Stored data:
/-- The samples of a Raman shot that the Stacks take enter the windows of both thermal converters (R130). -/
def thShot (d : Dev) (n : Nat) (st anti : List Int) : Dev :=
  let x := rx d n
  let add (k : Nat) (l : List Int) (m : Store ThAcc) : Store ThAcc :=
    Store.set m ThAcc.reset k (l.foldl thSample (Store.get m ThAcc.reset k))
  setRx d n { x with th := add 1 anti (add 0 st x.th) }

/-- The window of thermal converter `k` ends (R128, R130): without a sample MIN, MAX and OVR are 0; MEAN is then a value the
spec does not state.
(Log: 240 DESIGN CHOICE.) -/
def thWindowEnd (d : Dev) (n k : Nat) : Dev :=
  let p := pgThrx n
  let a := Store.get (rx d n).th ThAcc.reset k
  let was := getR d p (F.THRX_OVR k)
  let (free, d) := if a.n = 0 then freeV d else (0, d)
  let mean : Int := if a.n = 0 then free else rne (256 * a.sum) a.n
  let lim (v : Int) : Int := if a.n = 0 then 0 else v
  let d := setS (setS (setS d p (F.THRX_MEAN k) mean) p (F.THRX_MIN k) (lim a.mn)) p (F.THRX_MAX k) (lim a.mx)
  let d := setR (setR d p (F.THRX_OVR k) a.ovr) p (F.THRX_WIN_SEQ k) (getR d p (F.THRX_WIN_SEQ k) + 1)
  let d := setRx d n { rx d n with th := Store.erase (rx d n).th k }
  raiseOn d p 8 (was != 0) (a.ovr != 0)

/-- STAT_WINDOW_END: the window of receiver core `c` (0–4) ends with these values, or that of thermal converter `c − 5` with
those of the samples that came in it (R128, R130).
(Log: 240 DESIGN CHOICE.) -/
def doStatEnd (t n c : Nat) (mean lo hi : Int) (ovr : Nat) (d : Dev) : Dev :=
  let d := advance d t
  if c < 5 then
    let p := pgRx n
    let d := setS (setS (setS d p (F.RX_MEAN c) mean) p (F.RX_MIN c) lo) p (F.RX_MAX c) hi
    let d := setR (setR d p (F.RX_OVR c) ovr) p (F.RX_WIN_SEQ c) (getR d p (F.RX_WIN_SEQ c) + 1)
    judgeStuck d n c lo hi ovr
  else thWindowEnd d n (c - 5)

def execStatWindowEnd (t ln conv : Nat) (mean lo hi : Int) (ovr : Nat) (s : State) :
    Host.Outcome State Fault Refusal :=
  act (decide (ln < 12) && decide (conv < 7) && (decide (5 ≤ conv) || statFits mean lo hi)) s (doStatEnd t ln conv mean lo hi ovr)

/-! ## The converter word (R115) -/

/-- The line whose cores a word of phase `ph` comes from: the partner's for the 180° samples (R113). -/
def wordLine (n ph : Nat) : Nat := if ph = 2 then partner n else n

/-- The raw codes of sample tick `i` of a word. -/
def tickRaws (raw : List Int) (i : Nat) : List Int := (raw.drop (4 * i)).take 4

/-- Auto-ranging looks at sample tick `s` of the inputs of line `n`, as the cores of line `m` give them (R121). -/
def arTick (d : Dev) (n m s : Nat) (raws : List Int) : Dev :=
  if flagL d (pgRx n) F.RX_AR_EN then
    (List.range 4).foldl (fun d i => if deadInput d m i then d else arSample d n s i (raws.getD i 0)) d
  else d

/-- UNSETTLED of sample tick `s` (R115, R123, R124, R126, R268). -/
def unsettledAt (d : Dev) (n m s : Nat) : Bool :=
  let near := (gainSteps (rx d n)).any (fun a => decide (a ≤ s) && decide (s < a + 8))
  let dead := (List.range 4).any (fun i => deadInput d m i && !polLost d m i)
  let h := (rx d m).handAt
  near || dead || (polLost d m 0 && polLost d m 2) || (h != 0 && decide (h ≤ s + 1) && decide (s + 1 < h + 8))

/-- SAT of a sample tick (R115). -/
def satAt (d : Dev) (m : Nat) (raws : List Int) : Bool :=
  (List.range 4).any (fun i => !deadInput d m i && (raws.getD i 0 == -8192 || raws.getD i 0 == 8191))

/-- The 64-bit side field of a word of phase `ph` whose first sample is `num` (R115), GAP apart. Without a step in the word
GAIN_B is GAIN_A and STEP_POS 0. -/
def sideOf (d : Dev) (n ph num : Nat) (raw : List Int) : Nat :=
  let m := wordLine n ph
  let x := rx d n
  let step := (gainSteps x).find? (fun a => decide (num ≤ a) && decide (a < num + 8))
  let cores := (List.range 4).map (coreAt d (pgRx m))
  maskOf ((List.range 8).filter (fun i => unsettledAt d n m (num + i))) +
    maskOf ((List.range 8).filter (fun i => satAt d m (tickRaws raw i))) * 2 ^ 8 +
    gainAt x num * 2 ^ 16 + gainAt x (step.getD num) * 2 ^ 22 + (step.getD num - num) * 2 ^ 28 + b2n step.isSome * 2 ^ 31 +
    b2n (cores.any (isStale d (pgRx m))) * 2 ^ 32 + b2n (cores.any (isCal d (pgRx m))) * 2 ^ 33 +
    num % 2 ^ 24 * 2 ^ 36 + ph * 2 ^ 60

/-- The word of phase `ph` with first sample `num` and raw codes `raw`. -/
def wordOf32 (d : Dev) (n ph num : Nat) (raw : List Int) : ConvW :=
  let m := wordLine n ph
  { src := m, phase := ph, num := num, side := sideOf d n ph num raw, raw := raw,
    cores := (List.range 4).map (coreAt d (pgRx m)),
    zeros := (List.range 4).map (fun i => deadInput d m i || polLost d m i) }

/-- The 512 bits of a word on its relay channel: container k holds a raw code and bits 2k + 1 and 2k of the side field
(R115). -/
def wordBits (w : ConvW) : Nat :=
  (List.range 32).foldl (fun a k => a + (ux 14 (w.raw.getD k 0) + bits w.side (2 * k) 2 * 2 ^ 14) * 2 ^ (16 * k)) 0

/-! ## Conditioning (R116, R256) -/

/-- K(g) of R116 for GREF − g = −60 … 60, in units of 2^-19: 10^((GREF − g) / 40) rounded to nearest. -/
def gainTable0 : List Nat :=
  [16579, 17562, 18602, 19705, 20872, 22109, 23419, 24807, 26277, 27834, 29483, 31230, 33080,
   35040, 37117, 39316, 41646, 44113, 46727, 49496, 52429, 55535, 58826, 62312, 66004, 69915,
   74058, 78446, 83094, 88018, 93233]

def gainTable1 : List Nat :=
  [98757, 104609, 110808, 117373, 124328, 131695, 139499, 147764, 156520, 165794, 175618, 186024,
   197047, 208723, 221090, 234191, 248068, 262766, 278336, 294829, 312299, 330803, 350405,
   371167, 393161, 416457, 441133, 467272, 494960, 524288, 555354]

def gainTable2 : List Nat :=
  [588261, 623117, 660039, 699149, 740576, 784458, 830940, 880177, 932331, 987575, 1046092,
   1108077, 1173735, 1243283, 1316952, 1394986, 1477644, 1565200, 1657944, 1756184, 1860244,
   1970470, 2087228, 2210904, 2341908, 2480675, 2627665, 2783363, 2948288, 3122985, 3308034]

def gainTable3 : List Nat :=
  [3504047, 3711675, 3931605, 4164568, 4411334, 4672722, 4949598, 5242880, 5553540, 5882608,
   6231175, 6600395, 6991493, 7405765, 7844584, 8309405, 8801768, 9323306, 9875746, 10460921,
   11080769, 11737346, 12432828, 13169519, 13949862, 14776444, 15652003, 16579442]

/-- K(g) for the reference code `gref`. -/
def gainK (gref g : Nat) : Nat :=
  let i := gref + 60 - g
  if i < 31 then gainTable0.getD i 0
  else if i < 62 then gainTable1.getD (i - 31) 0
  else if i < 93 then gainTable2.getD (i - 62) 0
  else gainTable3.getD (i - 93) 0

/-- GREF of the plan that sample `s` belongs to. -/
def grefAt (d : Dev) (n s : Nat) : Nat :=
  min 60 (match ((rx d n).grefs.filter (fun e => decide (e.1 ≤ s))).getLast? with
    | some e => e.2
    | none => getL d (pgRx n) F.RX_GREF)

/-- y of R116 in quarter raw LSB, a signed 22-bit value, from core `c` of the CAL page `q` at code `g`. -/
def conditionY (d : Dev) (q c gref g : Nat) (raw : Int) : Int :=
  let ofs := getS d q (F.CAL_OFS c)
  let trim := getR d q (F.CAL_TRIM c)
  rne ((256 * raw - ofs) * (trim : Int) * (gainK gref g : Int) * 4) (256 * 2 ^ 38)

Your objective :: Starting at the first line of the records above, please copy each line exactly until you reach the line containing "let d := setRx". Include that line and stop there.

Reply to the task ::
/-- The samples of a Raman shot that the Stacks take enter the windows of both thermal converters (R130). -/
def thShot (d : Dev) (n : Nat) (st anti : List Int) : Dev :=
  let x := rx d n
  let add (k : Nat) (l : List Int) (m : Store ThAcc) : Store ThAcc :=
    Store.set m ThAcc.reset k (l.foldl thSample (Store.get m ThAcc.reset k))
  setRx d n { x with th := add 1 anti (add 0 st x.th) }

/-- The window of thermal converter `k` ends (R128, R130): without a sample MIN, MAX and OVR are 0; MEAN is then a value the
spec does not state.
(Log: 240 DESIGN CHOICE.) -/
def thWindowEnd (d : Dev) (n k : Nat) : Dev :=
  let p := pgThrx n
  let a := Store.get (rx d n).th ThAcc.reset k
  let was := getR d p (F.THRX_OVR k)
  let (free, d) := if a.n = 0 then freeV d else (0, d)
  let mean : Int := if a.n = 0 then free else rne (256 * a.sum) a.n
  let lim (v : Int) : Int := if a.n = 0 then 0 else v
  let d := setS (setS (setS d p (F.THRX_MEAN k) mean) p (F.THRX_MIN k) (lim a.mn)) p (F.THRX_MAX k) (lim a.mx)
  let d := setR (setR d p (F.THRX_OVR k) a.ovr) p (F.THRX_WIN_SEQ k) (getR d p (F.THRX_WIN_SEQ k) + 1)
  let d := setRx d n { rx d n with th := Store.erase (rx d n).th k }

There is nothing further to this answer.